**Aim of the task:**
Reproduce all entries precisely as they are written.

**Task inputs:**

-- ==== Sys2Proof/Machine/Core.lean ====
section
/-! DEFINITION. The model as the host reads it. -/

def Sys2Proof.core : Host.Core :=
  { State := Sys2Proof.Machine.State, Fault := Sys2Proof.Machine.Fault, Refusal := Sys2Proof.Machine.Refusal,
    step := Sys2Proof.Machine.step, reset := Sys2Proof.Machine.State.reset }
end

**Written response:**
-- ==== Sys2Proof/Machine/Core.lean ====
section
/-! DEFINITION. The model as the host reads it. -/

def Sys2Proof.core : Host.Core :=
  { State := Sys2Proof.Machine.State, Fault := Sys2Proof.Machine.Fault, Refusal := Sys2Proof.Machine.Refusal,
    step := Sys2Proof.Machine.step, reset := Sys2Proof.Machine.State.reset }
end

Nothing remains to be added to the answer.